We didn’t want to search for a lunch spot in the rain, so we opted to walk downstairs to Brasserie Lutetia. It was 2pm, and the restaurant was packed. Some diners were tourists, but many were local businessmen and women having lunch. While waiting at the bar we decided to celebrate our final day in Paris with a glass of champagne. After our drinks arrived we were told the raw bar was closing in 15 minutes so we should order soon. Feeling good after half a glass of champagne, we decided to do all seafood – and there was plenty to choose from on the menu. Seven types of oysters, snails, shrimp, mussels, clams and crab claws, and I think I may be leaving other crustaceans out. We placed our order just in time for our table to be ready.

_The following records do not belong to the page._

-- ==== Sys2Proof/Tests/Slice0.lean ====
section
/-!
SUPPORT. Tests of single steps, every expected value from the spec (95_test_vectors.md, or the rule named), and for each
obligation that has hypotheses a named witness: a concrete state and operands that meet all of them together.
-/

namespace Sys2Proof.Tests

open Sys2Proof Sys2Proof.Machine

-- One theorem after another: each kernel evaluation below is long, and side by side they take much memory.
set_option Elab.async false

/-! ### Helpers -/

/-- The `n` bytes written as hexadecimal digits in memory order, as the spec prints byte strings. -/
def bytes (n v : Nat) : List Byte := (leBytes n v).reverse

/-- The next state an outcome answers, if it answers one. -/
def nextOf (o : Host.Outcome State Fault Refusal) : Option State :=
  match o with
  | .next t => some t
  | .fault _ => none
  | .refused _ => none

/-- What `f` sees in the next state of a command. -/
def seen {α : Type} (f : State → α) (i : Instr) (s : State) : Option α := (nextOf (exec i s)).map f

/-- The state right after reset with `W[i] = i`. -/
def counting : State :=
  { State.reset with w := #v[0, 1, 2, 3, 4, 5, 6, 7, 8, 9, 10, 11, 12, 13, 14, 15] }

/-- The key bytes `00 01 .. 1f`. -/
def key00 : Vector Word 8 :=
  #v[0x03020100, 0x07060504, 0x0b0a0908, 0x0f0e0d0c, 0x13121110, 0x17161514, 0x1b1a1918, 0x1f1e1d1c]

/-- The key bytes `80 81 .. 9f`. -/
def key80 : Vector Word 8 :=
  #v[0x83828180, 0x87868584, 0x8b8a8988, 0x8f8e8d8c, 0x93929190, 0x97969594, 0x9b9a9998, 0x9f9e9d9c]

/-- The inputs of T-BLK-1. -/
def blockInputs : State :=
  { State.reset with key := key00, counter := 1, nonce := #v[0x09000000, 0x4a000000, 0x00000000] }

/-- The 114 bytes of the plaintext of T-SX-1. -/
def plaintext : List Byte :=
  bytes 57 0x4c616469657320616e642047656e746c656d656e206f662074686520636c617373206f66202739393a204966204920636f756c64206f666665 ++
  bytes 57 0x7220796f75206f6e6c79206f6e652074697020666f7220746865206675747572652c2073756e73637265656e20776f756c642062652069742e

/-- The ciphertext of T-AEAD-1. -/
def ciphertext : List Byte :=
  bytes 57 0xd31a8d34648e60db7b86afbc53ef7ec2a4aded51296e08fea9e2b5a736ee62d63dbea45e8ca9671282fafb69da92728b1a71de0a9e060b2905 ++
  bytes 57 0xd6a5b67ecd3b3692ddbd7f2d778b8c9803aee328091b58fab324e4fad675945585808b4831d7bc3ff4def08e4b7a9de576d26586cec64b6116

/-- The inputs of T-AEAD-1 with these bytes in `DATA[0..114)`. -/
def aeadInputs (data : List Byte) : State :=
  { State.reset with
    key := key80, nonce := #v[0x00000007, 0x43424140, 0x47464544], aadLen := 12, dataLen := 114
    mem := Memory.writeBytes (Memory.writeBytes [] 0x1000 (bytes 12 0x50515253c0c1c2c3c4c5c6c7)) 0x2000 data }

/-- The inputs of T-AEAD-2. -/
def received : State :=
  { aeadInputs ciphertext with tagIn := #v[0x590be11a, 0x6ae2094f, 0xcb2e907e, 0x910660d0] }

/-- The key of T-POLY-1. -/
def polyKey : Vector Word 8 :=
  #v[0x78bed685, 0x336d5557, 0xfe52447f, 0xa806d542, 0x8a800301, 0xfdb20dfb, 0xaff6bf4a, 0x1bf54941]

/-- The state right after reset with the command word `cmd` pending. -/
def pendingState (cmd : Word) : State := { State.reset with pending := some cmd }

/-! ### Well-formedness (R74) -/

theorem test_absorb_length_0_is_ill_formed : WellFormed (.polyAbsorb 0) = false := by decide

theorem test_absorb_length_17_is_ill_formed : WellFormed (.polyAbsorb 17) = false := by decide

theorem test_absorb_length_31_is_ill_formed : WellFormed (.polyAbsorb 31) = false := by decide

theorem test_absorb_lengths_1_and_16_are_well_formed :
    WellFormed (.polyAbsorb 1) = true ∧ WellFormed (.polyAbsorb 16) = true := by decide

/-! ### Decoding: a word of every command, written out from R73, R75, R79, R83 and R104 -/

theorem test_decode_nop : decode 0x00000000 = .ok .nop := by rfl
theorem test_decode_qr : decode 0x00d87201 = .ok (.qr 2 7 8 13) := by rfl
theorem test_decode_qr_aliased : decode 0x00100101 = .ok (.qr 1 0 0 1) := by rfl
theorem test_decode_colround : decode 0x00000002 = .ok .colround := by rfl
theorem test_decode_diaground : decode 0x00000003 = .ok .diaground := by rfl
theorem test_decode_doubleround : decode 0x00000004 = .ok .doubleround := by rfl
theorem test_decode_permute : decode 0x00000005 = .ok .permute := by rfl
theorem test_decode_loadstate : decode 0x00000010 = .ok .loadstate := by rfl
theorem test_decode_addback : decode 0x00000011 = .ok .addback := by rfl
theorem test_decode_serialize : decode 0x00000012 = .ok .serialize := by rfl
theorem test_decode_block : decode 0x00000013 = .ok .block := by rfl
theorem test_decode_stream_xor : decode 0x00000014 = .ok .streamXor := by rfl
theorem test_decode_poly_init : decode 0x00000020 = .ok .polyInit := by rfl
theorem test_decode_poly_absorb : decode 0x00000b21 = .ok (.polyAbsorb 11) := by rfl
theorem test_decode_poly_final : decode 0x00000022 = .ok .polyFinal := by rfl
theorem test_decode_poly_mac : decode 0x00000023 = .ok .polyMac := by rfl
theorem test_decode_aead_enc : decode 0x00000030 = .ok .aeadEnc := by rfl
theorem test_decode_aead_dec : decode 0x00000031 = .ok .aeadDec := by rfl
theorem test_decode_clear : decode 0x0000003f = .ok .clear := by rfl

theorem test_decode_refuses_illegal_opcodes :
    decode 0x00000006 = .error .illegalOpcode ∧ decode 0x0000000f = .error .illegalOpcode ∧
    decode 0x00000015 = .error .illegalOpcode ∧ decode 0x0000001f = .error .illegalOpcode ∧
    decode 0x00000024 = .error .illegalOpcode ∧ decode 0x0000002f = .error .illegalOpcode ∧
    decode 0x00000032 = .error .illegalOpcode ∧ decode 0x0000003e = .error .illegalOpcode ∧
    decode 0x00000040 = .error .illegalOpcode ∧ decode 0xffffffff = .error .illegalOpcode := by
  refine ⟨?_, ?_, ?_, ?_, ?_, ?_, ?_, ?_, ?_, ?_⟩ <;> rfl

theorem test_decode_refuses_reserved_bits :
    decode 0x00000100 = .error .reservedBits ∧ decode 0x01000001 = .error .reservedBits ∧
    decode 0x00002021 = .error .reservedBits ∧ decode 0x8000003f = .error .reservedBits := by
  refine ⟨?_, ?_, ?_, ?_⟩ <;> rfl

theorem test_decode_table_word : decodeTableWord 32 0x00321001 = some (.qr 0 1 2 3) := by rfl

/-! ### The permutation engine -/

/-- T-QR-1. -/
theorem test_qr :
    seen (fun t => (t.w[0], t.w[1], t.w[2], t.w[3], statusWord t)) (.qr 0 1 2 3)
      { State.reset with w := #v[0x11111111, 0x01020304, 0x9b8d6f43, 0x01234567, 0, 0, 0, 0, 0, 0, 0, 0, 0, 0, 0, 0] }
      = some (0xea2a92f4, 0xcb1cf8ce, 0x4581472e, 0x5881c4bb, 0x00000002) := by decide +kernel

/-- T-QR-3: aliased slots. -/
theorem test_qr_aliased :
    seen (fun t => (t.w[0], t.w[1])) (.qr 0 1 0 1)
      { State.reset with w := #v[1, 2, 0, 0, 0, 0, 0, 0, 0, 0, 0, 0, 0, 0, 0, 0] }
      = some (0x01013303, 0x00980180) := by decide +kernel

/-- T-ROUND-1. -/
theorem test_colround : seen State.w .colround counting = some
    #v[0x8000c004, 0xb000c006, 0x6000c008, 0x5000c00a, 0x64624444, 0xe5e35cdd, 0x63643533, 0xe2e52daa,
       0x08c80488, 0x0bcb06b9, 0x06c6086a, 0x05c50a5b, 0x08c00480, 0x0bc006b0, 0x06c00860, 0x05c00a50] := by
  decide +kernel

/-- T-ROUND-2. -/
theorem test_diaground : seen State.w .diaground counting = some
    #v[0xa000f005, 0xb000d007, 0x4000f009, 0x9000d007, 0xecebcccc, 0x7d7ad555, 0xedebdddd, 0x7a7ca422,
       0x04f40948, 0x09d90799, 0x0afa05aa, 0x0bdb07bb, 0x0bd007b0, 0x04f00940, 0x09d00790, 0x0af005a0] := by
  decide +kernel

/-- T-ROUND-3. -/
theorem test_doubleround : seen State.w .doubleround counting = some
    #v[0xa9295c6a, 0xb471be7a, 0x38e65ec4, 0x74348b87, 0xf1ad76c6, 0x7b44627b, 0x946682b0, 0xf12f4910,
       0xd7e22f80, 0x3232ddd4, 0xb5b3b74d, 0xc0240444, 0xc8a5de45, 0xe417e1d3, 0x1a392478, 0x983c4ebf] := by
  decide +kernel

/-- T-PERM-2. -/
theorem test_permute : seen State.w .permute counting = some
    #v[0x48e90081, 0xf390518c, 0x224b1422, 0x0e74bdb7, 0x888688d2, 0x108e96f4, 0x1de13d82, 0x71bc3e28,
       0x281ff786, 0x66900ebd, 0xd3bfbe82, 0x815f33ee, 0x665aaeb4, 0x7485a165, 0x61889ce7, 0x94255e20] := by
  decide +kernel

We slid into our booth and ordered a half bottle of white wine to complement our shellfish. Then our spectacular assortment arrived. We ordered 4 different types of oysters, all from France – one each from Normandy and Brittany to the north, and two from Marennes, to the west. The menu listed them as being medium in size, but all four were some of the biggest oysters I’ve ever eaten. They were bigger than blue point oysters from Long Island, which most Americans would describe as large. My favorite was the Claire de Marennes. It was thick and meaty, with a buttery and almost sweet taste. Hands down the best tasting oyster I’ve had in recent memory, perhaps the best I’ve ever tasted.

We also ordered bulots and bigorneaux, which are translated into English as winkles and welks. I tried them for the first time three years ago during a trip to Normandy and Brittany, but haven’t had them since. I’ve been unsuccessful at finding them on menus in the United States. Winkles are sea snails. They’re different from escargot in color, taste, and the way they’re prepared. The escargot I’ve had this week were cooked with lots of butter and garlic. In a word – delicious. Winkles are prepared much more simply. They’re cooked in boiling water like you would with clams or mussels, then served chilled. You carefully take out the animal from the shell using a small metal rod that looks almost like an unwound paper clip. It’s yellowy-brown in color and kind of slimy looking, but tastes great. It’s a burst of flavor when you bite in. It has just a hint of salt and is surprisingly not too chewy. Welks are much smaller, about the size of a dime, with black shells. You use the same thin metal tool to take out the tiny animal. For its small size it has a bigger taste than the winkle. It’s saltier and a bit tangy. It does seem like a lot of work for such a small bite, but I always find food tastes better when you have to work to eat it!

After we finished our shellfish feast I did have a couple regrets. The first, that we hadn’t tried this brasserie earlier in our stay. The second, we had a late lunch. If that raw bar wasn’t closed I would have definitely gotten another round!